Would it be better to get a DVD and try from that? I was hoping to get feedback from a trainer but can't afford private classes, why I was thinking about the group. 

Thanks in advance!


----------



## MaggieRoseLee (Aug 17, 2001)

I would absolutely start contacting clubs/classes in the area, meet with the instructors, and get their recommendations. Different classes are set up in different ways, so some would be ideal for you and your dog, and some instructors are better able to deal with dogs like yours. 

Since some of the equipment is huge (aframe? dogwalk?) and expensive, it makes alot more sense to use the ones at class and invest in the cheaper stuff like the jumps, a tunnel, and I would absolutely get a set of weaves. 

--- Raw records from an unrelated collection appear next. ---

/-! ## The assembler (30_encoding.md R76, R77) -/

/-- A number that does not fit its field (16 bits; 8 bits for a CFG index) is refused and does not wrap, in every line that
has one; a number that fits gives the request (R76); the pseudo-requests' lines expand to R77's requests. -/
def Obligations.AssemblerRefusesWideNumbers : Prop :=
  (∀ (word : String) (n : Nat), parseNumber word = some n →
    (65536 ≤ n → assembleWords ["TUNE", word] = .error .doesNotFit ∧
      assembleWords ["GET_PROPERTY", word] = .error .doesNotFit ∧
      assembleWords ["SET_VOLUME", word] = .error .doesNotFit) ∧
    (n < 65536 → assembleWords ["TUNE", word] = .ok [.tune (BitVec.ofNat 16 n)] ∧
      assembleWords ["GET_PROPERTY", word] = .ok [.getProperty (BitVec.ofNat 16 n)] ∧
      assembleWords ["SET_VOLUME", word] = .ok [.setProperty 0x4000 (BitVec.ofNat 16 n)])) ∧
  (∀ (first second : String) (m n : Nat), parseNumber first = some m → parseNumber second = some n →
    (65536 ≤ m ∨ 65536 ≤ n →
      assembleWords ["SET_PROPERTY", first, ",", second] = .error .doesNotFit ∧
      assembleWords ["SET_BAND_FM", first, ",", second] = .error .doesNotFit ∧
      assembleWords ["SET_BAND_AM", first, ",", second] = .error .doesNotFit) ∧
    (m < 65536 → n < 65536 →
      assembleWords ["SET_PROPERTY", first, ",", second] =
        .ok [.setProperty (BitVec.ofNat 16 m) (BitVec.ofNat 16 n)] ∧
      assembleWords ["SET_BAND_FM", first, ",", second] =
        .ok [.configWrite 0x03 (BitVec.ofNat 16 m), .configWrite 0x04 (BitVec.ofNat 16 n)] ∧
      assembleWords ["SET_BAND_AM", first, ",", second] =
        .ok [.configWrite 0x05 (BitVec.ofNat 16 m), .configWrite 0x06 (BitVec.ofNat 16 n)]) ∧
    (256 ≤ m ∨ 65536 ≤ n → assembleWords ["CONFIG_WRITE", first, ",", second] = .error .doesNotFit) ∧
    (m < 256 → n < 65536 → assembleWords ["CONFIG_WRITE", first, ",", second] =
      .ok [.configWrite (BitVec.ofNat 8 m) (BitVec.ofNat 16 n)])) ∧
  (∀ (name value : String) (index : Byte) (n : Nat), parseNumber value = some n →
    (name, index) ∈ ([("MAX_ATTEMPTS", 0x00), ("STC_MAX_ATTEMPTS", 0x01), ("POLL_INTERVAL_MS", 0x02),
      ("BAND_LO_FM", 0x03), ("BAND_HI_FM", 0x04), ("BAND_LO_AM", 0x05), ("BAND_HI_AM", 0x06), ("OSC_SOURCE", 0x07),
      ("REFCLK_HZ", 0x08), ("REFCLK_PRESCALE", 0x09), ("SETTLE_UP_EXT_MS", 0x0A), ("SETTLE_UP_XTAL_MS", 0x0B),
      ("SETTLE_DOWN_MS", 0x0C)] : List (String × Byte)) →
    (65536 ≤ n → assembleWords ["CONFIG_WRITE", name, ",", value] = .error .doesNotFit) ∧
    (n < 65536 → assembleWords ["CONFIG_WRITE", name, ",", value] = .ok [.configWrite index (BitVec.ofNat 16 n)])) ∧
  assembleWords ["GET_VOLUME"] = .ok [.getProperty 0x4000] ∧
  (∀ lo hi : Half,
    (Pseudo.setBandFm lo hi).expand = [.configWrite 0x03 lo, .configWrite 0x04 hi] ∧
    (Pseudo.setBandAm lo hi).expand = [.configWrite 0x05 lo, .configWrite 0x06 hi] ∧
    Pseudo.getVolume.expand = [.getProperty 0x4000])

/-! ## The parameters (00_scope.md R8) -/

/-- The parameters of R8 are arguments of the machine: with any values of them a request's program has their opcodes,
property ids, argument byte, paddings, lengths and volume limit, a scan resolves by their addresses, the STC wait reads
their bit, and block reset takes their settling delays.  With the values the spec assigns it is the machine of the other
statements. -/
def Obligations.ParametersAreArguments : Prop :=
  (∀ s : State, stepWith Params.spec s = step s) ∧ (∀ i s, execWith Params.spec i s = exec i s) ∧
  State.resetWith Params.spec = State.reset ∧
  ∀ p : Params,
    State.resetWith p = { State.reset with
      cfg := { State.reset.cfg with
        settleUpExtMs := p.settleUpExt, settleUpXtalMs := p.settleUpXtal, settleDownMs := p.settleDown } } ∧
    (∀ (s : State) (a : Addr) (m : Mode) (x v f : Half) (y z : Bool), s.busy = false → s.addr = some a →
      execWith p (.powerUp m) s = .next (acceptedWith (reqWord 0x1 (bit0Sub m.bit) 0 0)
        [.pre, .invMode,
         .wr [p.wireOp .powerUp, powerUpArg1 (s.cfg.oscSource.getLsbD 0) m, p.powerUpOpmode],
         .settle (if s.cfg.oscSource = 1 then s.cfg.settleUpXtalMs else s.cfg.settleUpExtMs), .waitCts,
         .wr [p.wireOp .setProperty, 0x00, hi8 p.propRefclkFreq, lo8 p.propRefclkFreq,
           hi8 s.cfg.refclkHz, lo8 s.cfg.refclkHz], .waitCts,
         .wr [p.wireOp .setProperty, 0x00, hi8 p.propRefclkPrescale, lo8 p.propRefclkPrescale,
           hi8 s.cfg.refclkPrescale, lo8 s.cfg.refclkPrescale], .waitCts, .commit m] s) ∧
      execWith p .powerDown s = .next (acceptedWith 0x2000000000000000
        [.pre, .invMode, .wr [p.wireOp .powerDown], .settle s.cfg.settleDownMs] s) ∧
      (x ≠ p.propRxVolume ∨ v ≤ p.volumeMax →
        execWith p (.setProperty x v) s = .next (acceptedWith (reqWord 0x3 0 x v)
          [.pre, .wr [p.wireOp .setProperty, 0x00, hi8 x, lo8 x, hi8 v, lo8 v], .waitCts] s)) ∧
      (x = p.propRxVolume → p.volumeMax < v →
        execWith p (.setProperty x v) s = .next (rejectedWith (reqWord 0x3 0 x v) .invalidArgument s)) ∧
      execWith p (.getProperty x) s = .next (acceptedWith (reqWord 0x4 0 x 0)
        [.pre, .wr [p.wireOp .getProperty, 0x00, hi8 x, lo8 x], .waitCts, .rd p.getPropLen .property] s) ∧
      execWith p .getStatus s = .next (acceptedWith 0x7000000000000000
        [.pre, .wr [p.wireOp .getIntStatus], .waitCts, .rd p.lenStatus .status] s) ∧
      execWith p .getRevision s = .next (acceptedWith 0xA000000000000000
        [.pre, .wr [p.wireOp .getRev], .waitCts, .rd p.lenRevision .revision] s) ∧
      execWith p .getRevisionLong s = .next (acceptedWith 0xB000000000000000
        [.pre, .wr [p.wireOp .getRev], .waitCts, .rd p.lenRevision .revision] s) ∧
      (s.mode = some .fm →
        (s.cfg.bandLoFm ≤ f → f ≤ s.cfg.bandHiFm →
          execWith p (.tune f) s = .next (acceptedWith (reqWord 0x5 0 f 0)
            [.pre, .wr ([p.wireOp .fmTuneFreq, 0x00, hi8 f, lo8 f] ++ List.replicate p.tunePadFm 0x00),
             .waitStc, .waitCts] s)) ∧
        execWith p (.seekStart y z) s = .next (acceptedWith (reqWord 0x6 (seekSub y z) 0 0)
          [.pre, .wr [p.wireOp .fmSeekStart, subArg (seekSub y z)], .waitStc, .waitCts] s) ∧
        execWith p (.getTuneStatus y z) s = .next (acceptedWith (reqWord 0x8 (tuneStatusSub y z) 0 0)
          [.pre, .wr [p.wireOp .fmTuneStatus, subArg (tuneStatusSub y z)], .waitCts,
           .rd p.lenTuneStatus .tuneStatusFm] s) ∧
        execWith p (.getRsqStatus z) s = .next (acceptedWith (reqWord 0x9 (bit0Sub z) 0 0)
          [.pre, .wr [p.wireOp .fmRsqStatus, subArg (bit0Sub z)], .waitCts, .rd p.lenRsqStatus .rsqStatusFm] s)) ∧
      (s.mode = some .am →
        (s.cfg.bandLoAm ≤ f → f ≤ s.cfg.bandHiAm →
          execWith p (.tune f) s = .next (acceptedWith (reqWord 0x5 0 f 0)
            [.pre, .wr ([p.wireOp .amTuneFreq, 0x00, hi8 f, lo8 f] ++ List.replicate p.tunePadAm 0x00),
             .waitStc, .waitCts] s)) ∧
        execWith p (.seekStart y z) s = .next (acceptedWith (reqWord 0x6 (seekSub y z) 0 0)
          [.pre, .wr [p.wireOp .amSeekStart, subArg (seekSub y z), 0x00, 0x00, 0x00, 0x00], .waitStc, .waitCts] s) ∧
        execWith p (.getTuneStatus y z) s = .next (acceptedWith (reqWord 0x8 (tuneStatusSub y z) 0 0)
          [.pre, .wr [p.wireOp .amTuneStatus, subArg (tuneStatusSub y z)], .waitCts,
           .rd p.lenTuneStatus .tuneStatusAm] s) ∧
        execWith p (.getRsqStatus z) s = .next (acceptedWith (reqWord 0x9 (bit0Sub z) 0 0)
          [.pre, .wr [p.wireOp .amRsqStatus, subArg (bit0Sub z)], .waitCts,
           .rd p.lenRsqStatus .rsqStatusAm] s))) ∧
    (∀ (s : State) (a : Addr) (i : Instr) (f : List Byte) (rest : List MicroOp),
      s.addr = some a → s.bus.nextWrite = .ok →
      (encode i p = .frame f → execWith p i s = .next { s with
        trace := s.trace ++ [.write a f .ok], ctsSeen := false, bus := s.bus.afterWrite }) ∧
      (AtMicro (.wr f) rest s → stepWith p s = .next { s with
        seq := rest, trace := s.trace ++ [.write a f .ok], ctsSeen := false, bus := s.bus.afterWrite })) ∧
    (∀ (s : State) (rest : List MicroOp) (l : List Addr) (a : Addr) (pre post : List Addr),
      AtMicro .resolve rest s → s.addr = none → s.bus.nextScan = .found l →
      p.legalAddrs = pre ++ a :: post → a ∈ l → (∀ b, b ∈ pre → b ∉ l) →
      stepWith p s = .next { s with
        seq := rest, addr := some a, trace := s.trace ++ [.scan (canonScan (.found l))], bus := s.bus.afterScan }) ∧
    (∀ (s : State) (a : Addr), s.busy = true → s.wstate = .poll → s.wkind = .stc → s.addr = some a →
      (∀ b, s.ctsSeen = false → s.bus.nextRead = .bytes [b] → ∃ t, stepWith p s = .next t ∧
        ((t.busy = true ∧ t.wstate = .idle) ↔ (b.getLsbD 7 = true ∧ b.getLsbD p.stcBit = true))) ∧
      (s.ctsSeen = true → s.bus.nextWrite = .ok → stepWith p s = .next { s with
        trace := s.trace ++ [.write a [p.wireOp .getIntStatus] .ok], ctsSeen := false, bus := s.bus.afterWrite })) ∧
    (∀ (s : State) (a : Addr) (x : Half) (b : Byte) (r : List Byte) (ws : List WriteAnswer) (rs : List ReadAnswer),
      s.busy = false → s.wstate = .idle → s.addr = some a → s.ctsSeen = true → s.bus.writes = .ok :: ws →
      s.bus.reads = .bytes [b] :: .bytes r :: rs → b.getLsbD 7 = true → p.getPropLen = 3 → r.length = 3 →
      ∃ s1 t, execWith p (.getProperty x) s = .next s1 ∧ runStepsWith p 5 s1 = .next t ∧ t.busy = false ∧
        (t.resultCode = .ok ∨ t.resultCode = .chipError) ∧
        t.trace = s.trace ++ [.write a [p.wireOp .getProperty, 0x00, hi8 x, lo8 x] .ok, .read a 1 (.bytes [b]),
          .read a 3 (.bytes r)] ∧
        t.resultKind = .property ∧ t.resultLen = 3 ∧ t.recordBytes = r ∧
        t.record p = .ok (.propertyShort
          ⟨(byteAt r 0).getLsbD 7, (byteAt r 0).getLsbD 6, (byteAt r 0).getLsbD p.stcBit, byteAt r 0⟩
          (byteAt r 1) (byteAt r 2)))
end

There are different 'flavors' of instruction too. So when you do find a good club/classes then the instructor can point you in the right direction for DVD's that will go along with their program so you and your dog won't end up all confused!


----------



## ZebsMommy (Dec 4, 2010)

Thank you! I was going to DIY for the weave poles and a tunnel to start. I appreciate the advice and will be calling around! Anyone knows of any good clubs in the Treasure Coast, Florida let me know!


----------



## TaraM1285 (Sep 24, 2009)

My Tara is dog reactive and we have been in agility classes since May. Over time her reactivity has decreased tremendously, but I always have to be vigilant about dogs entering her space. You cannot be timid about telling people to move their dogs out of your working space. Over time, I have learned to read Tara very well and usually can see a reaction coming before it happens, so I am able to redirect her or get her working and keep her brain from focusing in on another dog. 

Finding a class with a knowledgeable trainer who understands the issue up-front is very important. I found taking classes that very slowly eased into agility and learning the obstacles before doing much sequencing was very helpful. 

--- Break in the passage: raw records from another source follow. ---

/-! ## busRead -/

@[simp] theorem busRead_addr (a : Addr) (n : Nat) (s : State) : (busRead a n s).addr = s.addr := rfl
@[simp] theorem busRead_mode (a : Addr) (n : Nat) (s : State) : (busRead a n s).mode = s.mode := rfl
@[simp] theorem busRead_ctsSeen (a : Addr) (n : Nat) (s : State) : (busRead a n s).ctsSeen = s.ctsSeen := rfl
@[simp] theorem busRead_cfg (a : Addr) (n : Nat) (s : State) : (busRead a n s).cfg = s.cfg := rfl
@[simp] theorem busRead_lastStatus (a : Addr) (n : Nat) (s : State) : (busRead a n s).lastStatus = s.lastStatus := rfl
@[simp] theorem busRead_errSeen (a : Addr) (n : Nat) (s : State) : (busRead a n s).errSeen = s.errSeen := rfl
@[simp] theorem busRead_resultCode (a : Addr) (n : Nat) (s : State) : (busRead a n s).resultCode = s.resultCode := rfl
@[simp] theorem busRead_resultKind (a : Addr) (n : Nat) (s : State) : (busRead a n s).resultKind = s.resultKind := rfl
@[simp] theorem busRead_resultLen (a : Addr) (n : Nat) (s : State) : (busRead a n s).resultLen = s.resultLen := rfl
@[simp] theorem busRead_resultBytes (a : Addr) (n : Nat) (s : State) : (busRead a n s).resultBytes = s.resultBytes := rfl
@[simp] theorem busRead_busy (a : Addr) (n : Nat) (s : State) : (busRead a n s).busy = s.busy := rfl
@[simp] theorem busRead_curReq (a : Addr) (n : Nat) (s : State) : (busRead a n s).curReq = s.curReq := rfl
@[simp] theorem busRead_seq (a : Addr) (n : Nat) (s : State) : (busRead a n s).seq = s.seq := rfl
@[simp] theorem busRead_wkind (a : Addr) (n : Nat) (s : State) : (busRead a n s).wkind = s.wkind := rfl
@[simp] theorem busRead_wstate (a : Addr) (n : Nat) (s : State) : (busRead a n s).wstate = s.wstate := rfl
@[simp] theorem busRead_attempts (a : Addr) (n : Nat) (s : State) : (busRead a n s).attempts = s.attempts := rfl
@[simp] theorem busRead_trace (a : Addr) (n : Nat) (s : State) : (busRead a n s).trace = s.trace ++ [.read a n s.bus.nextRead] := rfl
@[simp] theorem busRead_port (a : Addr) (n : Nat) (s : State) : (busRead a n s).port = s.port := rfl
@[simp] theorem busRead_bus (a : Addr) (n : Nat) (s : State) : (busRead a n s).bus = s.bus.afterRead := rfl

/-! ## busScan -/

@[simp] theorem busScan_addr (s : State) : (busScan s).addr = s.addr := rfl
@[simp] theorem busScan_mode (s : State) : (busScan s).mode = s.mode := rfl
@[simp] theorem busScan_ctsSeen (s : State) : (busScan s).ctsSeen = s.ctsSeen := rfl
@[simp] theorem busScan_cfg (s : State) : (busScan s).cfg = s.cfg := rfl
@[simp] theorem busScan_lastStatus (s : State) : (busScan s).lastStatus = s.lastStatus := rfl
@[simp] theorem busScan_errSeen (s : State) : (busScan s).errSeen = s.errSeen := rfl
@[simp] theorem busScan_resultCode (s : State) : (busScan s).resultCode = s.resultCode := rfl
@[simp] theorem busScan_resultKind (s : State) : (busScan s).resultKind = s.resultKind := rfl
@[simp] theorem busScan_resultLen (s : State) : (busScan s).resultLen = s.resultLen := rfl
@[simp] theorem busScan_resultBytes (s : State) : (busScan s).resultBytes = s.resultBytes := rfl
@[simp] theorem busScan_busy (s : State) : (busScan s).busy = s.busy := rfl
@[simp] theorem busScan_curReq (s : State) : (busScan s).curReq = s.curReq := rfl
@[simp] theorem busScan_seq (s : State) : (busScan s).seq = s.seq := rfl
@[simp] theorem busScan_wkind (s : State) : (busScan s).wkind = s.wkind := rfl
@[simp] theorem busScan_wstate (s : State) : (busScan s).wstate = s.wstate := rfl
@[simp] theorem busScan_attempts (s : State) : (busScan s).attempts = s.attempts := rfl
@[simp] theorem busScan_trace (s : State) : (busScan s).trace = s.trace ++ [.scan (canonScan s.bus.nextScan)] := rfl
@[simp] theorem busScan_port (s : State) : (busScan s).port = s.port := rfl
@[simp] theorem busScan_bus (s : State) : (busScan s).bus = s.bus.afterScan := rfl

I made a video a couple months ago of our Foundation 3 agility class, and you can see that Tara, despite her reactivity can work with other dogs and things going on around us, so you can see it can be done!

By the way, if you don't already have it, the Control Unleashed book was great for me to learn how to work on her reactivity. We love the Look At That game!


----------



## ZebsMommy (Dec 4, 2010)

TaraM1285 said:


> My Tara is dog reactive and we have been in agility classes since May. Over time her reactivity has decreased tremendously, but I always have to be vigilant about dogs entering her space. You cannot be timid about telling people to move their dogs out of your working space. Over time, I have learned to read Tara very well and usually can see a reaction coming before it happens, so I am able to redirect her or get her working and keep her brain from focusing in on another dog.
> 
> Finding a class with a knowledgeable trainer who understands the issue up-front is very important. I found taking classes that very slowly eased into agility and learning the obstacles before doing much sequencing was very helpful.
> 
> ...


 
So it can be done! *happiness* thanks! I have the book ordered on amazon now!


----------



## AgileGSD (Jan 17, 2006)

It depends on the reactivity of the dog. If the dog is reactive to other dogs who approach him when he is on leash, that is manageable in agility class. But if the place is lax on behavior of other dogs in the class and the dog has other dogs running up on them in every class, the leash reactivity is going to get worse. This happened with one of my Belgians, who was only slightly concerned with dogs in her space to start off. After a month or two of agility class where one of the class dogs would rush up to her every chance he got, she got rather reactive to dogs approaching her when she was on lead. This required a lot of work on my part to overcome and she still has her moments. My dog was never an issue in class because she would never leave leave me to go menace another dog - when she was working, she was focused on what we were doing.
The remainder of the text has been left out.